Global stock markets experienced a downturn on Tuesday, influenced by a decline on Wall Street triggered by a report indicating higher-than-expected spending by American consumers. This surge in spending suggests a robust U.S. economy, potentially preventing a significant drop in inflation that could prompt the Federal Reserve to consider cutting interest rates. The resulting high interest rates and bond yields have negatively impacted various investment sectors.
In Europe, major indices such as Germany's DAX, France's CAC 40, and the UK's FTSE 100 all recorded losses. Meanwhile, China, the world's second-largest economy, reported a surprisingly rapid 5.3% annual growth rate in the first quarter, although signs of economic slowdown emerged in March, including declining house prices and weakened industrial output.
Asian markets also faced declines, with the Shanghai Composite, Hang Seng in Hong Kong, and Tokyo's Nikkei 225 all experiencing losses. The dollar continued to strengthen against the Japanese yen, reaching a 34-year high. The euro remained stable against the dollar.
Elsewhere in Asia, Taiwan's Taiex and South Korea's Kospi witnessed significant declines, while Australia's S&P/ASX 200 also fell.
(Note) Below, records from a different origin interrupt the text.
-- ==== Sys2Proof/Machine/LossOps.lean ====
section
/-! DEFINITION. The schedule engine and the loss monitor (R389-R397), and what drains, stream descriptors and update passes report
to a loss-monitor slot. -/

namespace Sys2Proof.Machine

/-- 1.0 in FP32. -/
def one32 : Nat := 0x3F800000

/-- Loss-monitor slot `i`. -/
def State.lossSlot (s : State) (i : Nat) : LossSlot := tget LossSlot.reset s.upd.loss i

/-- Replace loss-monitor slot `i`. -/
def State.setLossSlot (s : State) (i : Nat) (x : LossSlot) : State :=
  { s with upd := { s.upd with loss := tset LossSlot.reset s.upd.loss i x } }

/-- Schedule slot `i`. -/
def State.schedSlot (s : State) (i : Nat) : SchedSlot := tget SchedSlot.reset s.upd.sched i

/-- Replace schedule slot `i`. -/
def State.setSchedSlot (s : State) (i : Nat) (x : SchedSlot) : State :=
  { s with upd := { s.upd with sched := tset SchedSlot.reset s.upd.sched i x } }

/-- R393: NFACC of a slot gains a count. -/
def State.lossAdd (s : State) (slot n : Nat) : State :=
  let x := s.lossSlot slot
  s.setLossSlot slot { x with nfacc := satInc x.nfacc n }

/-- R242, R291: the count of a core's drain or stream descriptor reaches the slot LMON_CLINK names. -/
def State.lossNonFinite (s : State) (c n : Nat) : State :=
  let x := tget 0 s.upd.clink c
  if bit x 8 then s.lossAdd (fld x 7 0) n else s

/-! ### The learning rate (R389, R390) -/

/-- R382: pow by binary exponentiation over the low `n` bits of `t`, most significant first. -/
def powBits (k t : Nat) : Nat → Nat → Nat
  | 0, r => r
  | n + 1, r =>
    let r := f32Mul r r
    powBits k t n (if t.testBit n then f32Mul r k else r)

/-- R382: pow(k, t). -/
def f32Pow (k t : Nat) : Nat := powBits k t (bitLen 64 t) one32

/-- An exact natural number. -/
def fvNat (n : Nat) : Fv := .fin false n 0

/-- FP32 quotient of exact values, one rounding. -/
def f32Div (x y : Fv) : Nat := toF32 (x.div y)

/-- FP32 reciprocal square root, one rounding. -/
def f32Rsqrt (x : Nat) : Nat :=
  match f32 x with
  | .nan => 0x7FC00000
  | .inf neg => if neg then 0x7FC00000 else 0
  | .fin neg m e =>
    if m = 0 then (if neg then 0xFF800000 else 0x7F800000)
    else if neg then 0x7FC00000
    else toF32 (fvRsqrt m e)

/-- floor(x) of an FP32 value at least 0. -/
def f32Floor (x : Nat) : Nat :=
  match f32 x with
  | .fin false m e => if 0 ≤ e then m * 2 ^ e.toNat else m / 2 ^ (-e).toNat
  | _ => 0

/-- cos of a fixed-point angle (160 fraction bits) by its Taylor series: `n` terms from term index `i`. -/
def cosFixed (x : Int) : Nat → Nat → Int → Int
  | 0, _, _ => 0
  | n + 1, i, term =>
    term + cosFixed x n (i + 1) (-(term * x / (2 ^ 160 : Nat) * x / (2 ^ 160 : Nat) / ((2 * i + 1) * (2 * i + 2) : Nat)))

/-- R390: the cosine table T[k]. -/
def cosTable (k : Nat) : Nat :=
  if k ≥ 1024 then 0
  else
    let c := cosFixed (piFixed * k / 1024 : Nat) 60 0 (2 ^ 160 : Nat)
    let v := (2 ^ 160 : Nat) + c
    toF32 (.fin false v.toNat (-161))

/-- R390: the cosine table at x. -/
def cosineAt (x : Nat) : Nat :=
  let sc := f32Mul x (toF32 (fvNat 1024))
  let k := f32Floor sc
  if k ≥ 1024 then cosTable 1024
  else f32Fma (f32Sub (cosTable (k + 1)) (cosTable k)) (f32Sub sc (toF32 (fvNat k))) (cosTable k)

/-- R389: the cycle that `tau` falls into: the position in it and its length. -/
def restartCycle (mult : Nat) : Nat → Nat → Nat → Nat × Nat
  | 0, tau, len => (tau, len)
  | fuel + 1, tau, len =>
    if tau < len then (tau, len)
    else
      let nx := min (f32Floor (toF32 ((fvNat len).mul (f32 mult)))) (2 ^ 31)
      if nx = len then (tau % len, len) else restartCycle mult fuel (tau - len) nx

/-- R389: the configuration of a slot breaks the rule. `counters` says that both its objects are counters. -/
def SchedSlot.bad (x : SchedSlot) (counters : Bool) : Bool :=
  let mult := f32 (fld x.restart 63 32)
  decide (fld x.shape 2 0 > 4) || (decide (fld x.decay 31 0 = 0) && decide (fld x.shape 2 0 ≠ 0)) ||
  (decide (fld x.restart 31 0 > 0) && (decide (mult = .nan) || mult.lt (fvNat 1) || (fvNat 16).lt mult)) || !counters

/-- R389: eta(t) of a slot. -/
def SchedSlot.etaAt (x : SchedSlot) (t : Nat) : Nat :=
  let base := fld x.rate 31 0
  let lo := fld x.rate 63 32
  let warm := fld x.shape 34 3
  if warm > 0 && t ≤ warm then f32Mul base (f32Div (fvNat t) (fvNat warm))
  else
    let tau := t - warm - 1
    let period := fld x.restart 31 0
    let r := if period > 0 then restartCycle (fld x.restart 63 32) (tau + 1) tau period else (tau, fld x.decay 31 0)
    let q := f32Div (fvNat (min r.1 r.2)) (fvNat r.2)
    let span := f32Sub base lo
    let eta := match fld x.shape 2 0 with
      | 0 => base
      | 1 => f32Fma span (f32Sub one32 q) lo
      | 2 => f32Fma span (cosineAt q) lo
      | 3 => f32Mul base (f32Rsqrt (f32Add one32 (f32Div (fvNat r.1) (fvNat r.2))))
      | _ => f32Mul base (f32Pow (fld x.decay 63 32) (r.1 / r.2))
    toF32 ((f32 eta).max (f32 lo))

/-- The slot's two objects are counters of the namespace of the domain it is granted to. -/
def State.schedCounters (s : State) (x : SchedSlot) : Bool :=
  let ok (o : Nat) : Bool := s.objExists x.dom o && decide (objType (s.objWord x.dom o) = 0)
  ok (fld x.shard 31 16) && ok (fld x.shard 47 32)

/-- R389: the engine sets ETA and CFGERR from the configuration and COUNT. -/
def State.schedEta (s : State) (i : Nat) : State :=
  let x := s.schedSlot i
  if x.bad (s.schedCounters x) then s.setSchedSlot i { x with cfgerr := true }
  else s.setSchedSlot i { x with cfgerr := false, eta := BitVec.ofNat 32 (x.etaAt x.count.toNat) }

/-- R391: the slot advances by one step. -/
def State.schedAdvance (s : State) (i : Nat) : State :=
  let x := s.schedSlot i
  let n := fld x.shard 15 0
  let s := s.objSignal x.dom (fld x.shard 31 16) (.dec n) 0
  let s := s.setSchedSlot i { x with count := x.count + 1 }
  let s := s.schedEta i
  let s := s.objSignal x.dom (fld x.shard 47 32) (.inc 1) 0
  let s := s.countDie 4 0x41 0 1
  s.raise 0x300 srcDieM n x.dom (i + (x.count + 1).toNat * 2 ^ 8)

/-- R391: a commit for step `t` at slot `i`. -/
def State.schedCommit (s : State) (i : Nat) (t : W32) : State :=
  let x := s.schedSlot i
  if x.count ≠ t then s.raise 0x307 srcDieM i x.dom t.toNat
  else
    let s := s.objSignal x.dom (fld x.shard 31 16) (.inc 1) 0
    let n := fld x.shard 15 0
    if !x.cfgerr && s.objExists x.dom (fld x.shard 31 16) && decide (n ≤ fld (s.objWord x.dom (fld x.shard 31 16)) 31 0) then
      s.schedAdvance i
    else s

/-- SCHED_COMMIT (R391): the oldest commit on its way to the slot arrives. -/
def execSchedCommit (slot : Fin 64) (s : State) : Out :=
  .next (
    match s.upd.commits.find? fun e => decide (e.1 = slot.val) with
    | none => s
    | some e =>
      let s := { s with upd := { s.upd with commits := s.upd.commits.eraseP fun e => decide (e.1 = slot.val) } }
      s.schedCommit slot.val e.2)

/-- R392: a write to COUNT. -/
def State.countWrite (s : State) (i : Nat) (v : W32) : State :=
  let x := s.schedSlot i
  let s := s.setSchedSlot i { x with count := v }
  let s := s.objSignal x.dom (fld x.shard 31 16) (.set 0) 0
  (s.schedEta i).raise 0x313 srcDieM i x.dom v.toNat

/-- COUNT_WRITE (R392). -/
def execCountWrite (slot : Fin 64) (value : BitVec 32) (s : State) : Out := .next (s.countWrite slot.val value)

/-- RECALC (R389). -/
def execRecalc (slot : Fin 64) (s : State) : Out := .next (s.schedEta slot.val)

/-! ### The loss monitor (R394-R397) -/

/-- R395: the slot is in configuration error. -/
def LossSlot.cfgErr (x : LossSlot) : Bool :=
  let tau := f32 (fld x.cfg0 31 0)
  let k := f32 (fld x.cfg0 63 32)
  tau.nonFinite || tau.lt (fvNat 1) || k.nonFinite || k.lt (fvNat 0)

/-- R394: test and fold a loss. -/
def LossSlot.fold (x : LossSlot) (loss : Nat) : LossSlot :=
  let mean := x.mean.toNat
  let var := x.var.toNat
  let d := f32Sub loss mean
  let warm := fld x.cfg1 15 0
  let lim := f32Mul (fld x.cfg0 63 32) (toF32 (f32 var).sqrt)
  if f32NonFinite loss then { x with spike := true }
  else if warm ≤ x.nsamp.toNat && decide (0 < x.nsamp.toNat) && (f32 lim).lt (f32 d) then { x with spike := true }
  else
    let x := { x with spike := false }
    let y := if x.nsamp = 0 then { x with mean := BitVec.ofNat 32 loss, var := 0 }
      else
        let alpha := f32Div (fvNat 1) (f32 (fld x.cfg0 31 0))
        let w := f32Mul alpha d
        { x with mean := BitVec.ofNat 32 (f32Fma alpha d mean),
                 var := BitVec.ofNat 32 (f32Mul (f32Fma w d var) (f32Sub one32 alpha)) }
    { y with nsamp := satInc y.nsamp 1 }

/-- R394: a store of (LOSS, STEP) to LMON_LOSS. -/
def State.lossStore (s : State) (i : Nat) (loss step : W32) : State :=
  let x := s.lossSlot i
  let s := s.countDie 4 0x42 0 1
  if x.cfgErr || (x.state == 2 && x.step == step) then s
  else s.setLossSlot i (({ x with step := step, state := 1, reason := 0 } : LossSlot).fold loss.toNat)

/-- LOSS_STORE (R394). -/
def execLossStore (slot : Fin 256) (loss step : BitVec 32) (s : State) : Out := .next (s.lossStore slot.val loss step)

/-- R396: the slot closes step `t` with a reason (1 SPIKE, 2 NONFINITE, 3 NOLOSS). -/
def State.gateClose (s : State) (i : Nat) (t : W32) (reason : Nat) : State :=
  let x := s.lossSlot i
  let s := s.setLossSlot i { x with
    step := t, state := 3, reason := BitVec.ofNat 2 reason, nfacc := 0, closed := satInc x.closed 1 }
  let s := s.raise (0x30F + reason) srcDieM i x.dom t.toNat
  let s := s.countDie 4 0x43 0 1
  let s := s.domainMsix x.dom 3
  let c := fld x.cfg1 48 41
  if x.dom ≠ 0 && decide ((s.core c).domain = x.dom) then s.pendVec c 39 else s

/-- R395, R396: a store of t to LMON_DECIDE. -/
def State.decideStore (s : State) (i : Nat) (t : W32) : State :=
  let x := s.lossSlot i
  if !bit x.cfg1 40 || (x.state == 2 && x.step == t) then s
  else if x.cfgErr || x.state != 1 || x.step != t then s.gateClose i t 3
  else if x.spike then s.gateClose i t 1
  else if fld x.cfg1 39 16 < x.nfacc.toNat then s.gateClose i t 2
  else s.setLossSlot i { x with state := 2, reason := 0, nfacc := 0 }

/-- DECIDE_STORE (R396). -/
def execDecideStore (slot : Fin 256) (step : BitVec 32) (s : State) : Out := .next (s.decideStore slot.val step)

/-- R401: CFG1.RESET zeroes MEAN, VAR and NSAMP. -/
def State.lossReset (s : State) (i : Nat) : State :=
  s.setLossSlot i { s.lossSlot i with mean := 0, var := 0, nsamp := 0 }

/-- LMON_RESET (R401). -/
def execLmonReset (slot : Fin 256) (s : State) : Out := .next (s.lossReset slot.val)

/-- R397: what an apply pass of step `t` finds at the gate. -/
inductive Gate where
  | waits | isOpen | closed
  deriving DecidableEq, Repr

/-- R397. -/
def State.gateOf (s : State) (i : Nat) (t : W32) : Gate :=
  let x := s.lossSlot i
  if !bit x.cfg1 40 then .isOpen
  else if x.step ≠ t then .waits
  else if x.state = 2 then .isOpen
  else if x.state = 3 then .closed
  else .waits

end Sys2Proof.Machine
end

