-- ==== Sys2Proof/Machine/Update.lean ====
section
/-! DEFINITION. The parameter update units: submission, the start checks, statistics and apply passes, completion, cancellation
(R367-R388, R402). -/

namespace Sys2Proof.Machine

/-! ### Units and queues -/

/-- Update unit `x`. -/
def State.updUnit (s : State) (x : Nat) : UpdUnit := tget UpdUnit.reset s.upd.units x

/-- Replace update unit `x`. -/
def State.setUpdUnit (s : State) (x : Nat) (u : UpdUnit) : State :=
  { s with upd := { s.upd with units := tset UpdUnit.reset s.upd.units x u } }

/-- Queue `q` of a unit. -/
def UpdUnit.queue (u : UpdUnit) (q : Nat) : UpdQueue := tget UpdQueue.reset u.queues q

/-- Replace queue `q` of unit `x`. -/
def State.setUpdQueue (s : State) (x q : Nat) (y : UpdQueue) : State :=
  let u := s.updUnit x
  s.setUpdUnit x { u with queues := tset UpdQueue.reset u.queues q y }

/-- Replace the head descriptor of a queue. -/
def State.setUpdHead (s : State) (x q : Nat) (it : UpdItem) : State :=
  let y := (s.updUnit x).queue q
  s.setUpdQueue x q { y with items := it :: y.items.drop 1 }

/-- The waiter party of a queue. -/
def updParty (x q : Nat) : WaitParty := .update (x * 16 + q)

/-- R370: a store to PUU_QSUBq by a core. -/
def State.qsub (s : State) (x q core : Nat) (value : W64) : State :=
  let y := (s.updUnit x).queue q
  if y.items.length ≥ 16 then (s.setUpdQueue x q { y with ovf := true }).raise 0x306 (srcStack x) q y.dom x
  else
    let n := y.done + BitVec.ofNat 32 y.items.length
    s.setUpdQueue x q { y with items := y.items ++ [UpdItem.queued n (fld value 56 7 * 128) core] }

/-- QSUB_SUBMIT (R370). -/
def execQsubSubmit (unit : Fin 16) (queue : Fin 16) (core : Fin 256) (value : BitVec 64) (s : State) : Out :=
  .next (if ((s.updUnit unit.val).queue queue.val).bound then s.qsub unit.val queue.val core.val value else s)

/-! ### Descriptor fields (R372-R374) -/

/-- CTRL. -/
def uCtrl (d : List Byte) : W64 := BitVec.ofNat 64 (leAt d 0 8)
/-- OP is the apply pass. -/
def uApply (d : List Byte) : Bool := fld (uCtrl d) 1 0 == 2
/-- SLOT. -/
def uSlot (d : List Byte) : Nat := fld (uCtrl d) 11 6
/-- GATE. -/
def uGate (d : List Byte) : Bool := bit (uCtrl d) 12
/-- LNK. -/
def uLnk (d : List Byte) : Bool := bit (uCtrl d) 13
/-- LSLOT. -/
def uLslot (d : List Byte) : Nat := fld (uCtrl d) 21 14
/-- FRZ. -/
def uFrz (d : List Byte) : Bool := bit (uCtrl d) 28
/-- The format code of the parameters. -/
def uPfmt (d : List Byte) : Nat := if bit (uCtrl d) 24 then 3 else 1
/-- The format code of the momentum. -/
def uMfmt (d : List Byte) : Nat := if bit (uCtrl d) 25 then 3 else 1
/-- The element size of the gradient. -/
def uGsize (d : List Byte) : Nat := match fld (uCtrl d) 27 26 with | 0 => 4 | 1 => 2 | _ => 16
/-- GANCH. -/
def uGanch (d : List Byte) : Int := toSigned 9 (fld (uCtrl d) 37 29)
/-- CANCH. -/
def uCanch (d : List Byte) : Int := toSigned 9 (fld (uCtrl d) 46 38)
/-- TANCH. -/
def uTanch (d : List Byte) : Int := toSigned 9 (fld (uCtrl d) 55 47)
/-- STEP. -/
def uStep (d : List Byte) : Nat := leAt d 8 4
/-- M. -/
def uM (d : List Byte) : Nat := leAt d 16 4
/-- N. -/
def uN (d : List Byte) : Nat := leAt d 20 4
/-- ROW0. -/
def uRow0 (d : List Byte) : Nat := leAt d 24 4
/-- MDIV. -/
def uMdiv (d : List Byte) : Nat := leAt d 28 4
/-- RSTR. -/
def uRstr (d : List Byte) : Nat := leAt d 96 4
/-- WAIT. -/
def uWait (d : List Byte) : W64 := BitVec.ofNat 64 (leAt d 104 8)
/-- SIGNAL. -/
def uSignal (d : List Byte) : W64 := BitVec.ofNat 64 (leAt d 112 8)
/-- SEED. -/
def uSeed (d : List Byte) : W64 := BitVec.ofNat 64 (leAt d 120 8)
/-- The size of a parameter. -/
def uPsize (d : List Byte) : Nat := fmtWidth (uPfmt d) / 8
/-- The size of a momentum. -/
def uMsize (d : List Byte) : Nat := fmtWidth (uMfmt d) / 8
/-- R374: A bank k, element i. -/
def uA (d : List Byte) (k i : Nat) : Nat := leAt d 56 8 + 4 * uM d * k + 4 * i
/-- R374: B bank k. -/
def uB (d : List Byte) (k : Nat) : Nat := leAt d 64 8 + 4 * uN d * k
/-- R374: CSUM bank k. -/
def uC (d : List Byte) (k : Nat) : Nat := leAt d 72 8 + 16 * uN d * k
/-- R374: TSUM bank k. -/
def uT (d : List Byte) (k : Nat) : Nat := leAt d 80 8 + 16 * k

/-- A tensor of the descriptor: byte offset of its base and element size; P, G and MOM. -/
def uRowAt (d : List Byte) (off size i : Nat) : Nat := leAt d off 8 + i * uRstr d * size

/-- R267, R268: WAIT and SIGNAL are well formed. -/
def waitSignalOk (w g : W64) : Bool :=
  fld w 1 0 != 3 && fld w 7 2 == 0 && fld w 31 24 == 0 && (fld w 1 0 != 0 || fld w 63 32 == 0) &&
  fld g 1 0 != 3 && fld g 7 2 == 0 && fld g 31 24 == 0 && fld g 63 48 == 0 &&
  (if fld g 1 0 = 1 then fld g 47 32 != 0 else fld g 47 32 == 0)

/-- R375 step 2. -/
def updStructOk (d : List Byte) : Bool :=
  let op := fld (uCtrl d) 1 0
  (op == 1 || op == 2) && fld (uCtrl d) 63 56 == 0 && fld (uCtrl d) 27 26 != 3 && zeroBytes d 12 4 && zeroBytes d 100 4 &&
  decide (1 ≤ uStep d) && decide (1 ≤ uM d) && decide (uM d ≤ 16777216) && decide (1 ≤ uN d) && decide (uN d ≤ 65536) &&
  decide (1 ≤ uMdiv d) && decide (uMdiv d < 2 ^ 31) && decide (1 ≤ uRstr d) && decide (uRstr d < 2 ^ 31) && decide (uN d ≤ uRstr d) &&
  waitSignalOk (uWait d) (uSignal d)

/-- R375 step 3. -/
def updAlignOk (d : List Byte) : Bool :=
  leAt d 32 8 % uPsize d == 0 && leAt d 40 8 % uGsize d == 0 && leAt d 48 8 % uMsize d == 0 && leAt d 56 8 % 4 == 0 &&
  leAt d 64 8 % 4 == 0 && leAt d 72 8 % 16 == 0 && leAt d 80 8 % 16 == 0 && (!uFrz d || leAt d 88 8 % 4 == 0)

/-- The box of P, G or MOM: bytes from row 0 to the end of the last row. -/
def uTensorLen (d : List Byte) (size : Nat) : Nat := ((uM d - 1) * uRstr d + uN d) * size

/-- R375 step 4: the boxes the descriptor's pass uses: (address, length). -/
def updBoxes (d : List Byte) : List (Nat × Nat) :=
  (if uApply d then [(leAt d 32 8, uTensorLen d (uPsize d)), (leAt d 48 8, uTensorLen d (uMsize d))] else []) ++
  [(leAt d 40 8, uTensorLen d (uGsize d)), (leAt d 56 8, 8 * uM d)] ++
  (if uN d = 1 then [] else
    (if uApply d then [(leAt d 64 8, 8 * uN d)] else []) ++ [(leAt d 72 8, 32 * uN d), (leAt d 80 8, 32)]) ++
  (if uFrz d then [(leAt d 88 8, (uM d + 7) / 8)] else [])

/-- R112, R120: a device right of a KIND with USE over an instance. -/
def devRightFault (s : State) (h : W128) (kind inst : Nat) : Option Nat :=
  match hullCheck4 s h 5 1 with
  | some c => some c
  | none => if hKind h = kind && decide (hInst h ≤ inst) && decide (inst < hInst h + hLen h) then none else some 0x0D

/-- The SIGNAL of a descriptor is one its queue's HS5 authorises. -/
def updSignalFault (s : State) (y : UpdQueue) (d : List Byte) : Option Nat :=
  if fld (uSignal d) 1 0 = 0 then none else localSyncFault s (tget 0 y.hs 5) rSIGNAL (fld (uSignal d) 23 8)

/-- R375 step 4: every hull the descriptor needs. -/
def updHullFault (s : State) (x : Nat) (y : UpdQueue) (d : List Byte) : Option Nat :=
  let mask := rREAD + rWRITE + rUNIT + if uApply d then 0 else rREDUCE
  match (updBoxes d).findSome? fun b => hullCheck s (tget 0 y.hs 1) 1 mask b.1 b.2 with
  | some c => some c
  | none =>
    match (if uApply d then devRightFault s (tget 0 y.hs 2) 5 (uSlot d) else none) with
    | some c => some c
    | none =>
      match (if (uApply d && uGate d) || uLnk d then devRightFault s (tget 0 y.hs 3) 6 (uLslot d) else none) with
      | some c => some c
      | none =>
        match devRightFault s (tget 0 y.hs 4) 4 x with
        | some c => some c
        | none =>
          match (if fld (uWait d) 1 0 = 2 then localSyncFault s (tget 0 y.hs 5) rWAIT (fld (uWait d) 23 8) else none) with
          | some c => some c
          | none => updSignalFault s y d

/-! ### Rules (R377, R378) -/

/-- R377: coefficient kn of a rule. -/
def ruleK (r : List Byte) (n : Nat) : Nat := leAt r (4 * (n - 1)) 4
/-- R377: mode bit `i`. -/
def ruleM (r : List Byte) (i : Nat) : Bool := (leAt r 48 1).testBit i

/-- The bytes of rule `r` of a unit. -/
def UpdUnit.rule (u : UpdUnit) (r : Nat) : List Byte :=
  (List.range 8).flatMap fun w => leBytes 8 (tget 0 u.rules (8 * r + w)).toNat

/-- R378: GO copies the stage into rule `r`. -/
def State.ruleCommit (s : State) (x r : Nat) : State :=
  let u := s.updUnit x
  let rules := (List.range 8).foldl (fun t w => tset 0 t (8 * r + w) (tget 0 u.stage w)) u.rules
  (s.setUpdUnit x { u with rules := rules }).raise 0x305 (srcStack x) r 0 x

/-- RULE_COMMIT (R378). -/
def execRuleCommit (unit : Fin 16) (rule : Fin 16) (s : State) : Out := .next (s.ruleCommit unit.val rule.val)

/-- PUU_NF_CLR (R399): CLR zeroes NAN and INF. -/
def execPuuNfClr (unit : Fin 16) (s : State) : Out :=
  .next (s.setUpdUnit unit.val { s.updUnit unit.val with nan := 0, infc := 0 })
The recent market volatility has been attributed to conflicting factors such as increased consumer spending and economic growth, which raise hopes for improved corporate profitability but also dampen expectations for interest rate cuts by the Federal Reserve.
In the oil market, U.S. crude for May delivery and Brent crude both experienced slight declines in prices. Concerns have been raised about the impact of rising oil prices on inflation, which has remained stubbornly high this year, consistently surpassing forecasts in each month of 2024.